Work task:
Please return only the lines from the one holding "(s.anRuns = false" through the one holding "falls (18_management R1032;", exactly as they appear in the records below, both ends included.

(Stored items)
-- ==== Sys2Proof/Certificates/Slice0/Obligations.lean ====
section
/-! DEFINITION. The statements for the provers, one definition each. -/

section

open Sys2Proof Sys2Proof.Machine

/-! ### The machine as a whole -/

/-- A step takes the command at the front of the queue and runs it with the queue's rest. -/
def Obligations.StepServesTheFront : Prop :=
  ∀ (i : Instr) (l : List Instr) (s : State), s.pending = i :: l → step s = exec i { s with pending := l }

/-- With nothing waiting, a step is one microsecond of idle time: the instant and device time advance, and the queue
stays empty (the model's choice: notes/assumptions 1). While neither the main islands run nor AN converts, nothing
else changes; in HOLD, conversions fall due. -/
def Obligations.IdleTimePasses : Prop :=
  ∀ s : State, s.pending = [] → ∃ t, step s = .next t ∧ t.now = s.now + 1 ∧ t.pending = []
    ∧ (s.ao.powered = true → s.ao.slewHold = false → t.ao.time = s.ao.time + 1)
    ∧ (s.anRuns = false → t = { s with now := t.now, ao := t.ao })
    ∧ (s.pwr.islandsRun = false → t = { s with
        now := t.now, ao := t.ao, analog := { s.analog with conv := t.analog.conv } })

/-- Every command is answered with a next state, in every state: no command ends in a fault or a refusal. No command
touches the queue of those that wait, and no command takes one off or puts one on it. -/
def Obligations.EveryCommandCompletes : Prop :=
  (∀ (i : Instr) (s : State), ∃ t, exec i s = .next t)
  ∧ ∀ (i : Instr) (s t : State), exec i s = .next t → t.pending = s.pending

/-- What is fused never changes, and the rollback counter, counted up to 64, never falls (18_management R1032;
19_parameter_map R1052): over every step, a command's or an idle one. -/
def Obligations.FusesStayAndRollbackNeverFalls : Prop :=
  ∀ (p : Part) (f : Fuses) (n : Nat) (s t : State), FusedAs p f n s → step s = .next t → FusedAs p f n t

/-- legal.audit never decreases (13_kaolin_island R789). -/
def Obligations.AuditNeverDecreases : Prop :=
  ∀ s t : State, step s = .next t → s.island.audit.toNat ≤ t.island.audit.toNat

/-- Every event queue keeps to its 64 places (04_tenancy R244, R245). The retention ring keeps to its 64 records
(18_management R1007). -/
def Obligations.QueuesAndRingStayBounded : Prop :=
  (∀ s t : State, QueuesBounded s → step s = .next t → QueuesBounded t)
  ∧ ∀ s t : State, RingBounded s → step s = .next t → RingBounded t

/-- The on-chip SRAM, the external memory and both mailbox buffers keep their canonical form, so that equal memories
are equal data. -/
def Obligations.MemoriesStayCanonical : Prop :=
  ∀ s t : State, MemoriesWf s → step s = .next t → MemoriesWf t

/-- The invariants above hold right after reset. -/
def Obligations.ResetIsWellKept : Prop :=
  Kept .tl4816 {} 0 0 [] State.reset ∧ QueuesBounded State.reset ∧ RingBounded State.reset ∧ MemoriesWf State.reset

/-- What reset leaves, where the spec gives the values: the mode is WAKE and HV_MODE_STAT reads 0x0002, no pin but
PWR_EN[0] is enabled, every VI is DISABLED, every head UNFITTED, every axis OFF, every lamp channel OFF, the island
INACTIVE, the queues empty, and device time 0 with VALID clear. -/
def Obligations.ResetState : Prop :=
  State.reset.pwr.mode = .wake ∧ State.reset.pwr.modeStat = 0x0002 ∧ State.reset.pwr.en = 1
    ∧ (∀ v : Fin 8, State.reset.vi[v].state = .disabled) ∧ (∀ h : Fin 4, State.reset.paper.head[h].state = .unfitted)
    ∧ (∀ a : Fin 4, State.reset.paper.axis[a].state = .off) ∧ (∀ l : Fin 8, State.reset.paper.lamp[l].state = .off)
    ∧ State.reset.island.state = .inactive ∧ (∀ w : Fin 9, (State.reset.bus.evq[w]).queue = [])
    ∧ State.reset.ao.time = 0 ∧ State.reset.ao.timeValid = false ∧ State.reset.pending = []

/-! ### Power, modes and clocks (02_power_clocks_modes) -/

/-- In RETAIN, with no power-down and the guard time over, each wake source that is enabled wakes the device: phase A
begins with PWR_EN[0], the wake is counted, and AO, flash and the island keep what they hold, but that a pending
record which flash already holds is discarded and that the answers of commands still in the island reach no one.
PWR_FAIL_N wakes it as it returns after a power-fail power-down. After a thermal shutdown only a low level on WAKE_N,
the restart time and RST_N wake it. AO gains power, loses it, and what AO notes by itself: its crystal, the die cooled
after a thermal shutdown, a counted glitch of PWR_FAIL_N and the end of the guard time with a wake source latched. -/
def Obligations.AlwaysOnIsland : Prop :=
  (∀ s : State, s.pwr.mode = .retain → s.pwr.pd = none → s.ao.guard = false →
     let woken (i : Instr) (n : BitVec 4) : Prop := Answers i s fun t =>
       t.pwr.mode = .wake ∧ t.pwr.wakeSource = n ∧ t.pwr.en = s.pwr.en ||| 1 ∧ t.ao.wakeCount = s.ao.wakeCount + 1
         ∧ t.ao.time = s.ao.time ∧ t.ao.ring = s.ao.ring.filter (fun r => !s.mgmt.holdsSeq r)
         ∧ t.island = s.island.disown s.pwr.pgCore
         ∧ t.mgmt.log = s.mgmt.log ∧ t.mgmt.rollback = s.mgmt.rollback
     (s.ao.thermalShut = false → s.ao.wakeEn[(0 : Fin 4)] = true → woken .wakeNFall 2)
     ∧ (s.ao.thermalShut = false → s.ao.wakeEn[(1 : Fin 4)] = true → s.ao.alarm ≠ 0 →
         s.ao.retainTime.toNat < s.ao.alarm.toNat → s.ao.alarm.toNat ≤ s.ao.time.toNat → woken .alarm 3)
     ∧ (s.ao.thermalShut = false → s.ao.wakeEn[(2 : Fin 4)] = true → woken .linkWake 4)
     ∧ (s.ao.thermalShut = false → s.ao.wakeEn[(3 : Fin 4)] = true → s.ao.pdStage ≠ 0 → s.ao.pdReason = .powerFail →
         woken .powerReturn 5)
     ∧ (s.ao.thermalShut = true → s.ao.thermalCooled = true → woken .wakeNFall 2)
     ∧ (s.ao.thermalShut = true → s.ao.thermalCooled = true → s.ao.thermalRestart ≠ 0 → woken .thermalRestart 6)
     ∧ (s.pwr.rstHeld = true → woken .rstNRelease 1))
  ∧ (∀ s : State, s.pwr.mode = .off →
      Answers (.aoPowerOn true) s fun t => t.pwr.mode = .wake ∧ t.pwr.wakeSource = 0 ∧ t.pwr.en = 1 ∧ t.ao.time = 0
          ∧ t.ao.wakeCount = 1 ∧ t.island = s.island.disown s.pwr.pgCore)
    ∧ (∀ s : State, s.pwr.mode = .off →
      Answers (.aoPowerOn false) s fun t => t.pwr.mode = .retain ∧ t.pwr.en = 0 ∧ t.pwr.pwrFailN = false ∧ t.ao.time = 0
          ∧ t.island = s.island)
    ∧ (∀ s : State, Answers .allPowerLost s fun t => t.pwr.mode = .off ∧ t.pwr.en = 0 ∧ t.ao.powered = false
          ∧ t.ao.ring = [] ∧ t.island = s.island.disown s.pwr.pgCore ∧ t.mgmt.log = s.mgmt.log ∧ t.fuse = s.fuse)
    ∧ (∀ s : State, s.ao.powered = true → exec .aoCrystalRuns s = .next (s.onAo fun a => { a with xtal := true }))
    ∧ (∀ s : State, s.ao.thermalShut = true →
        exec .thermalCooled s = .next (s.onAo fun a => { a with thermalCooled := true }))
    ∧ (∀ s : State, s.ao.powered = true → s.ao.glitches ≠ 0xFF → Answers (.pwrFailNGlitch true) s fun t =>
        t.ao.glitches = s.ao.glitches + 1 ∧ t = s.onAo fun a => { a with glitches := t.ao.glitches, lastPd := t.ao.lastPd })
    ∧ (∀ s : State, exec (.pwrFailNGlitch false) s = .next s)
    ∧ (∀ (s : State) (n : BitVec 4), s.ao.wakeLatched = some n → s.pwr.mode = .retain → s.pwr.pd = none →
        Answers .wakeGuardEnd s fun t => t.ao.guard = false ∧ t.pwr.mode = .wake ∧ t.pwr.wakeSource = n)

/-- The wake sequence: each supply and each clock that comes up takes the wake one phase on, with the enables asserted
in their order (PWR_EN[1], and PWR_EN[3] on a part with the island), and a supply that does not come up within its
wait has its enable dropped for a retry. A slot that passes its checks boots; the wake ends in RUN, or in REDUCED when
a loss is declared, with a WAKE record. A wake in which a power-down has begun goes no further (the model's choice:
notes/assumptions 151). -/
def Obligations.WakeSequence : Prop :=
  (∀ s : State, s.pwr.mode = .wake → s.pwr.pd = none →
     (s.pwr.phase = .waitIo → exec .pgIoRise s = .next (s.onPwr fun p => { p with
         pgIo := true, phase := .waitCore, coreAttempts := 1
         en := p.en ||| 2 ||| (if s.part = .tl4816n then 0 else 8) }))
     ∧ (s.pwr.phase = .dropIo → exec .pgRetry s = .next ((s.onPwr fun p => { p with
         en := p.en ||| 1, phase := .waitIo, ioAttempts := p.ioAttempts + 1 }).onAo fun a => { a with guard := false }))
     ∧ (s.pwr.phase = .dropCore → exec .pgRetry s = .next (s.onPwr fun p => { p with
         en := p.en ||| 2, phase := .waitCore, coreAttempts := p.coreAttempts + 1 }))
     ∧ (s.pwr.phase = .waitCore → exec .pgCoreRise s = .next (s.onPwr fun p => { p with pgCore := true, phase := .coreUp }))
     ∧ (s.pwr.phase = .coreUp → s.pwr.rstHeld = false → exec .mgResetRelease s = .next (s.onPwr fun p => { p with
         phase := .waitLock, mgRunning := true }))
     ∧ (s.pwr.phase = .waitLock → exec .pllLock s = .next ((s.onPwr fun p => { p with
         phase := .clocked, mainLock := true }).onMgmt fun m => { m with refRunning := true, refInTol := s.ao.xtal }))
     ∧ (s.pwr.phase = .waitLock → Answers .lockTimeout s fun t => t.pwr.phase = .clocked ∧ t.pwr.clkFallback = true
         ∧ t.pwr.mode = .wake ∧ t.paper = s.paper ∧ t.island = s.island)
     ∧ (s.pwr.phase = .clocked → ∀ nid : Fin 16, exec (.islandsResetRelease nid) s = .next ((s.onPwr fun p => { p with
         phase := .checkA }).onLink fun l => { l with nid := nid }))
     ∧ (s.pwr.phase = .waitMem → exec .pgMemRise s = .next (s.onPwr fun p => { p with pgMem := true, phase := .training }))
     ∧ (s.pwr.phase = .training → exec (.memoryTrainingDone true) s = .next ((s.onPwr fun p => { p with
         phase := .ready }).onSilt fun x => { x with external := true, memStat := 3, extChunks := memChunks s.pwr.memCfg }))
     ∧ (s.pwr.phase = .training → Answers (.memoryTrainingDone false) s fun t => t.pwr.phase = .ready
         ∧ t.pwr.memAbsent = true ∧ t.pwr.en = s.pwr.en &&& 0xB)
     ∧ (s.pwr.phase = .waitIo → s.pwr.ioAttempts < 3 → exec .pgWaitTimeout s = .next
         ((s.onPwr fun p => { p with en := p.en &&& 0xE, phase := .dropIo }).onAo fun a => { a with guard := true }))
     ∧ (s.pwr.phase = .waitCore → s.pwr.coreAttempts < 3 → exec .pgWaitTimeout s = .next
         (s.onPwr fun p => { p with en := p.en &&& 0xD, phase := .dropCore }))
     ∧ (s.pwr.phase = .waitIo → 3 ≤ s.pwr.ioAttempts → Answers .pgWaitTimeout s fun t => t.pwr.mode = .hold
         ∧ t.ao.holdCause = 0x0301 ∧ t.pwr.en = s.pwr.en ∧ t.faultLow = true)
     ∧ (s.pwr.phase = .waitCore → 3 ≤ s.pwr.coreAttempts → Answers .pgWaitTimeout s fun t => t.pwr.mode = .hold
         ∧ t.ao.holdCause = 0x0302 ∧ t.pwr.en = s.pwr.en ∧ t.faultLow = true)
     ∧ (s.pwr.phase = .waitMem → Answers .pgWaitTimeout s fun t => t.pwr.phase = .ready
         ∧ t.pwr.memAbsent = true ∧ t.pwr.en = s.pwr.en &&& 0xB))
  ∧ (∀ s : State, s.pwr.mode = .wake → s.pwr.pd ≠ none → ∀ i ∈ [Instr.pgRetry, .slotCheckDone, .bootComplete,
      .lockTimeout, .pgWaitTimeout, .pllLock], exec i s = .next s)
  ∧ (∀ s : State, s.pwr.mode = .wake → s.pwr.pd = none → s.pwr.mgRunning = true → s.pwr.phase = .checkA → s.inTrial = false →
      s.slotCheck s.preferredArea = 0 → s.mgmt.memCfgFlash.getLsbD 0 = false →
      Answers .slotCheckDone s fun t => t.pwr.phase = .ready ∧ t.mgmt.running = some s.preferredArea ∧ t.pwr.slotB = false)
    ∧ (∀ s : State, s.pwr.mode = .wake → s.pwr.pd = none → s.pwr.mgRunning = true → s.pwr.phase = .checkA →
      s.slotCheck s.preferredArea ≠ 0 →
      Answers .slotCheckDone s fun t => t.pwr.phase = .checkB ∧ t.mgmt.running = s.mgmt.running)
    ∧ (∀ s : State, s.pwr.mode = .wake → s.pwr.pd = none → s.pwr.phase = .ready →
      Answers .bootComplete s fun t => t.pwr.mode = (if s.pwr.anyLoss then .reduced else .run)
        ∧ t.pwr.wakeCause = s.pwr.causeWord ∧ t.paper = s.paper ∧ t.island = s.island ∧ t.vi = s.vi
        ∧ (s.ao.ring.length < 61 → (t.ao.ring.getLast?.map fun r => r.code) = some 0xCC))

Response area:
    ∧ (s.anRuns = false → t = { s with now := t.now, ao := t.ao })
    ∧ (s.pwr.islandsRun = false → t = { s with
        now := t.now, ao := t.ao, analog := { s.analog with conv := t.analog.conv } })

/-- Every command is answered with a next state, in every state: no command ends in a fault or a refusal. No command
touches the queue of those that wait, and no command takes one off or puts one on it. -/
def Obligations.EveryCommandCompletes : Prop :=
  (∀ (i : Instr) (s : State), ∃ t, exec i s = .next t)
  ∧ ∀ (i : Instr) (s t : State), exec i s = .next t → t.pending = s.pending

/-- What is fused never changes, and the rollback counter, counted up to 64, never falls (18_management R1032;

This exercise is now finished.